You'll be a Colgate brushless fan.

From September 14, 1953, through December 10, 1954, Budweiser sponsored the program. Its final sponsor was Allstate, from December 13, 1954 through June 22, 1956.

==Format==
Stern dramatized sporting events from the past. His standard introduction indicated his dramatic approach to storytelling:Good evening, ladies and gentlemen. This is Bill Stern bringing you the ____th edition of the Colgate shave cream Sports Newsreel ... featuring strange and fantastic stories ... some legend, some hearsay ... but all so interesting we'd like to pass them along to you!

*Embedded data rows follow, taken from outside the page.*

/-- TCAM_NEXT (0x0207): a table's entries in handle order from a first handle, up to MAX. -/
def execTcamNext (h : Hdr) (table max first : Nat) (s : State) : Res :=
  runCmd 0x0207 h (fun s => firstBad [bad (polDef s table).isNone 0, bad (max = 0 || decide (64 < max)) 1]) noCls (fun s =>
    let l := sortBy (fun e => e.handle) (s.tbl.tcam.filter (fun e => e.table == table && decide (first ≤ e.handle)))
    let n := fitMax s h 0 216 max
    let next := match l[n]? with
      | some e => e.handle
      | none => 0
    finish h 0x0207 { data := (l.take n).flatMap tcamRecord, cursor := next } s) s

/-! ### Search (R115 to R118, R123) -/

/-- Whether a row matches a key: value under mask and global mask, native ranges, and scope (R115, R117, R118, R120).  A range slot's position is that of its lowest key bit. -/
def rowMatches (d : PolicyDef) (gmask key port : Nat) (e : TcamEnt) : Bool :=
  let fieldMask (k : Nat) : Nat := match d.rangePos[k]? with
    | some pos => (2 ^ 16 - 1) * 2 ^ pos
    | none => 0
  let on := (List.range 4).filter (fun k => bit e.rangeEn k)
  let care := on.foldl (fun m k => Nat.land m (2 ^ 640 - 1 - fieldMask k)) (Nat.land e.mask (if d.profile = 3 then 2 ^ 640 - 1 else gmask))
  Nat.land (Nat.xor key e.key) care == 0 &&
    on.all (fun k => match d.rangePos[k]? with
      | some pos =>
        let v := bits key pos 16
        let r := (e.ranges[k]?).getD (0, 0)
        decide (r.1 ≤ v) && decide (v ≤ r.2)
      | none => true) &&
    (e.scope == 0xFFFF || e.scope == port)

/-- Precedence (R119): the larger PRIORITY, then the lower SERIAL. -/
def precedes (a b : TcamEnt) : Bool := decide (b.prio < a.prio) || (a.prio == b.prio && decide (a.serial < b.serial))

/-- Insert in precedence order. -/
def insertPrec (e : TcamEnt) : List TcamEnt → List TcamEnt
  | [] => [e]
  | x :: xs => if precedes e x then e :: x :: xs else x :: insertPrec e xs

/-- The outcome of a search: the entry found, the rows hit falsely on the way, and whether verify ended the search (R123). -/
structure SearchRes where
  hit : Option TcamEnt
  falseHits : List Nat
  gaveUp : Bool
deriving DecidableEq, Repr

/-- A search in one pipeline (R115, R116, R123).  Where the array of a row disagrees with its shadow, in value or in visibility, the spec does not say what the array answers: a free value (place 1404).  The shadow decides whether a hit stands, and an uncorrectable action memory word makes the hit false.  The first search may be repeated four times; a false hit in the fourth repetition ends it. -/
def tcamSearch (s : State) (d : PolicyDef) (pipe epoch gmask key port : Nat) : SearchRes :=
  let here := s.tbl.tcam.filter (fun e => e.table == d.id && e.pipes.contains pipe)
  let real (e : TcamEnt) : Bool := sees s epoch e.openEnd e.vfrom e.vuntil && rowMatches d gmask key port e
  let array (e : TcamEnt) : Bool := if e.badIn.contains pipe then Config.freeValue 1404 (s.free * 16777216 + e.handle % 16777216) % 2 == 1 else real e
  let order := (here.filter array).foldr insertPrec []
  let stands (e : TcamEnt) : Bool := real e && !e.badAct.contains pipe
  let falses := (order.takeWhile (fun e => !stands e)).map (·.handle)
  if 5 ≤ falses.length then ⟨none, falses.take 5, true⟩ else ⟨order.find? stands, falses, false⟩

/-- The row of an entry in a pipeline is rewritten from its shadow, and its action memory word with it. -/
def rewriteRow (pipe handle : Nat) (s : State) : State :=
  { s with tbl := { s.tbl with tcam := s.tbl.tcam.map fun e =>
      if e.handle = handle then { e with badIn := e.badIn.filter (· ≠ pipe), badAct := e.badAct.filter (· ≠ pipe) } else e } }

/-- The scrubber's visit to an entry's row in a pipeline (R124): one that disagrees with its shadow is rewritten and counted. -/
def scrubRow (pipe : Nat) (e : TcamEnt) (s : State) : State :=
  if e.badIn.contains pipe then raise Ev.TCAM_SCRUB_FIX pipe 0 (bump .SCRUB_FIX_CNT 0 0 1 (rewriteRow pipe e.handle s)) else s

/-- The effects of a search's false hits (R123): each row rewritten from its shadow, counted and raised; a search that gave up raises VERIFY_DROP and scrubs the stage's rows in the pipeline. -/
def searchEffects (d : PolicyDef) (pipe : Nat) (r : SearchRes) (s : State) : State :=
  let s1 := r.falseHits.foldl (fun z h => raise Ev.TCAM_FALSE_HIT pipe 0 (bump .FALSE_HIT_CNT 0 0 1 (rewriteRow pipe h z))) (drawn s)
  let s2 := bump .PIPE_TCAM_RETRY pipe (b2n d.egress) (min 4 r.falseHits.length) s1
  if r.gaveUp then (s2.tbl.tcam.filter (fun e => e.table == d.id)).foldl (fun z e => scrubRow pipe e z) (raise Ev.TCAM_VERIFY_DROP pipe 0 s2) else s2

/-- SCRUB_VISIT (R124): the scrubber reads a row of a pipeline; one that disagrees is rewritten.  Handle 0 ends a sweep of the device. -/
def execScrubVisit (t pipe handle : Nat) (s : State) : Res :=
  need (decide (pipe < 32)) "pipeline" pipe <| live t (fun s =>
    if handle = 0 then bump .SCRUB_SWEEPS 0 0 1 s
    else match tcamEnt s handle with
      | none => s
      | some e => scrubRow pipe e s) s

The program treated sports people and their accomplishments almost mythologically. Tony Silvia wrote: "[Stern] delighted in telling stories about the players that cast them as heroes beyond the reach of mere mortals. Rather than humanizing his subjects, Stern embellished their prowess -- on and off the field -- to the point where listeners were spellbound by the story behind the story of any specific team or game." Use of sound effects, organ music and dramatization augmented this approach. Stern's page on the National Radio Hall of Fame's website cited his dramatic technique by saying, "Although some of his reports stretched the limits of credibility, no one doubted that Stern was a master storyteller who used emphasis, repetition, and pauses to perfection." Similarly, his Hall of Fame inductee page on the American Sportscasters Association's website notes the style of his broadcasts as follows: "Stern had a special flare [sic] for the dramatic, and employed organ music, full dramatizations, and sound effects in his broadcasts. His voice and broadcasting style reflected his enthusiasm for the sports he covered."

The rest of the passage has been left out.